Selepet - Orientation



Identification. The name "Selepet" is derived from the sentence "Selep pekyap," meaning "The house collapsed," an event recounted in the story of the people's dispersal from their primordial residential site.

Location. The people live in the Valley of the Pumune River, a tributary of the Kwama River, and along the windward slopes of a low coastal range to the north, located on the Huon Peninsula, Morobe Province, Papua New Guinea, around 6° S and 147° E, mainly at altitudes of 900 to 1,800 meters. They are bounded to the east and west by the more numerous Komba and Timbe peoples. Together these three peoples are separated from the other mountain peoples of the Huon Peninsula by a natural barrier formed by the 3,000-3,900-meter Saruwaged and Cromwell ranges.
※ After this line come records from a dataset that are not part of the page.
/-- What the copy walk of REJOIN has passed lies in the rejoining plane as in its twin, slots before LPM units; what it has not
reached stays as it was (R331, R332). -/
def State.mirrorWalk (s : State) : State :=
  match s.redBusy with
  | some (.resync pl) =>
    if s.isCond pl .resync ∧ s.resyncCopied = false then
      let q := s.plane (twinOf pl)
      let u := s.resyncPos - 131072
      s.setPlane pl { s.plane pl with
        exact := q.exact.filter (fun c => decide (c.1 < s.resyncPos) && !q.badSlots.contains c.1 && !q.badStatus.contains c.1 &&
          !q.pagedSlot c.1)
        lpm := q.lpm.filter (fun c => decide (c.1 < u) && !q.badUnits.contains c.1)
        trieSt := { q.trieSt with mem := q.trieSt.mem.filter (fun c => decide (c.1 < 24 * u)) } }
    else s
  | _ => s

/-- The copy walk of REJOIN passes its next item (R332). -/
def State.walkOn (s : State) : State :=
  match s.redBusy with
  | some (.resync pl) =>
    if s.isCond pl .resync ∧ s.resyncCopied = false then
      ({ s with resyncPos := min (s.resyncPos + 1) 196608 } : State).mirrorWalk
    else s
  | _ => s

/-- A list of changes applied by place to region `ri` of some planes, and to the backing copy first (R139, R162). -/
def State.posApply (s : State) (pls : List Plane) (r : Region) (ri : Nat) (ops : List TblOp) : State :=
  let s1 : State := if r.pageable then { s with lpddr := ops.foldl (backOp r) s.lpddr } else s
  pls.foldl (fun s pl =>
    match (s.plane pl).region ri with
    | none => s
    | some q =>
      let p := ops.foldl (fun p o => p.tblOp q o) (s.plane pl)
      s.setPlane pl (if r.pageable then ops.foldl (PlaneSt.touch q s.lpddr) p else p)) s1

/-! ## Insertion (R137) -/

/-- A view of a region's entries. -/
abbrev View := Nat → Nat → Slot

/-- A view with one entry changed. -/
def View.set (v : View) (b e : Nat) (x : Slot) : View := fun b' e' => if b' = b ∧ e' = e then x else v b' e'

/-- The lowest free entry of a bucket. -/
def freeEntry (r : Region) (v : View) (b : Nat) : Option Nat :=
  (List.range r.k).find? (fun e => !stHas (v b e).status stVALID)

/-- The path of relocations, copied last first, copy before clear (R137, R138). -/
def runPath (r : Region) : List (Nat × Nat × Nat) → View → List TblOp
  | [], _ => []
  | (b, e, dst) :: rest, v =>
    match freeEntry r v dst with
    | some fe => .move b e dst fe :: runPath r rest ((v.set dst fe (v b e)).set b e Slot.none)
    | none => runPath r rest v

/-- The search for a path of at most 32 relocations. `path` is kept last first. -/
def findPath (r : Region) (v : View) (key0 : Nat) : Nat → Nat → Nat → List (Nat × Nat × Nat) → Option (List TblOp)
  | 0, _, _, _ => none
  | fuel + 1, step, cur, path =>
    let e := step % r.k
    if path.any (fun x => x.1 == cur && x.2.1 == e) then none
    else
      let vic := (v cur e).key
      let c0 := cand0 r vic
      let c1 := cand1 r r.seed vic
      let alt := if cur = c0 then c1 else if cur = c1 then c0 else c0
      let path' := (cur, e, alt) :: path
      match freeEntry r v alt with
      | some _ => some (runPath r path' v)
      | none => findPath r v key0 fuel (step + 1) alt path'

/-- Where a key goes, with the moves that make room: none is NEED_REHASH (R137). -/
def placePlan (r : Region) (v : View) (key : Nat) : Option (List TblOp × Nat × Nat) :=
  let b0 := cand0 r key
  let b1 := cand1 r r.seed key
  match freeEntry r v b0 with
  | some e => some ([], b0, e)
  | none =>
    match freeEntry r v b1 with
    | some e => some ([], b1, e)
    | none => (findPath r v key 32 0 b0 []).map (fun ops => (ops, b0, 0))

/-- The buckets a key may lie in: under the seed in use, and in DUAL under the old one too (R141). -/
def candidates (r : Region) (key : Nat) : List Nat :=
  let c := [cand0 r key, cand1 r r.seed key]
  (if r.state = .normal then c else c ++ [cand1 r r.oldSeed key]).eraseDups

/-- The entries of some buckets that hold a key, with their places. -/
def holdersIn (r : Region) (v : View) (key : Nat) (bs : List Nat) : List (Nat × Nat × Slot) :=
  bs.eraseDups.flatMap (fun b => (List.range r.k).filterMap (fun e =>
    let x := v b e
    if stHas x.status stVALID ∧ x.key = key then some (b, e, x) else none))

/-- The entries that hold a key, with their places. -/
def holders (r : Region) (v : View) (key : Nat) : List (Nat × Nat × Slot) := holdersIn r v key (candidates r key)

/-- The plane the table engine reads: the LEAD plane when it takes writes, else the other. -/
def State.engine (s : State) : Plane := if s.tblPlanes.contains s.lead then s.lead else (twinOf s.lead)

/-- The view of a region that the table engine reads. -/
def State.view (s : State) (r : Region) : View := entryAt (s.plane s.engine) s.lpddr r

/-- Some plane is IN_SERVICE or in RESYNC, so that a command may change a table (R560). -/
def State.anyWriter (s : State) : Bool := !s.tblPlanes.isEmpty

/-- An insertion of the device's own into one plane found no place: NEED_REHASH of that plane's half (TBL_EVT). -/
def State.noPlace (s : State) (pl : Plane) : State := s.setFlag (TBL_EVT_NEED_REHASH pl)

/-! ### Planes divided alike and otherwise (R17, R61, R66) -/

/-- Two regions lie alike: what one stores at a place the other stores there too. -/
def Region.alike (a b : Region) : Bool :=
  a.wide == b.wide && a.pageable == b.pageable && a.base == b.base && a.onchip == b.onchip && a.logical == b.logical &&
    a.backing == b.backing && a.seed == b.seed && a.state == b.state

/-- Region `ri` of a plane lies like a region. -/
def PlaneSt.alikeAt (p : PlaneSt) (ri : Nat) (r : Region) : Bool :=
  match p.region ri with
  | some q => r.alike q
  | none => false

/-- A change told by the entry it acts on. -/
inductive KeyOp where
  | put (x : Slot)
  | clear (x : Slot)
  | status (x : Slot) (set clr : Nat)
  deriving DecidableEq, Repr

/-- Changes by place, told by entries. -/
def keyOps (v : View) : List TblOp → List KeyOp
  | [] => []
  | .put b e x :: l =>
    let y := v b e
    (if stHas y.status stVALID ∧ y.key ≠ x.key then [.clear y] else []) ++ .put x :: keyOps (v.set b e x) l
  | .move b e b' e' :: l => keyOps ((v.set b' e' (v b e)).set b e Slot.none) l
  | .clear b e :: l => .clear (v b e) :: keyOps (v.set b e Slot.none) l
  | .status b e st cl :: l =>
    .status (v b e) st cl :: keyOps (v.set b e { v b e with status := stSet (stClr (v b e).status cl) st }) l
Demography. The 1980 census states that 3,600 persons speak the Northern Selepet dialect and 2,700 speak the Southern. The mountain population is relatively dense: 19.6 persons per square kilometer as compared to a national average of 4.6.

Linguistic Affiliation. The language is a member of the Western Huon Family, Finisterre-Huon Stock, Trans-New Guinea Phylum of Papuan languages. It has two major dialects: the Northern, spoken along the coastal slopes and the Lower Pumune Valley; and the Southern, spoken in the Upper Pumune Valley.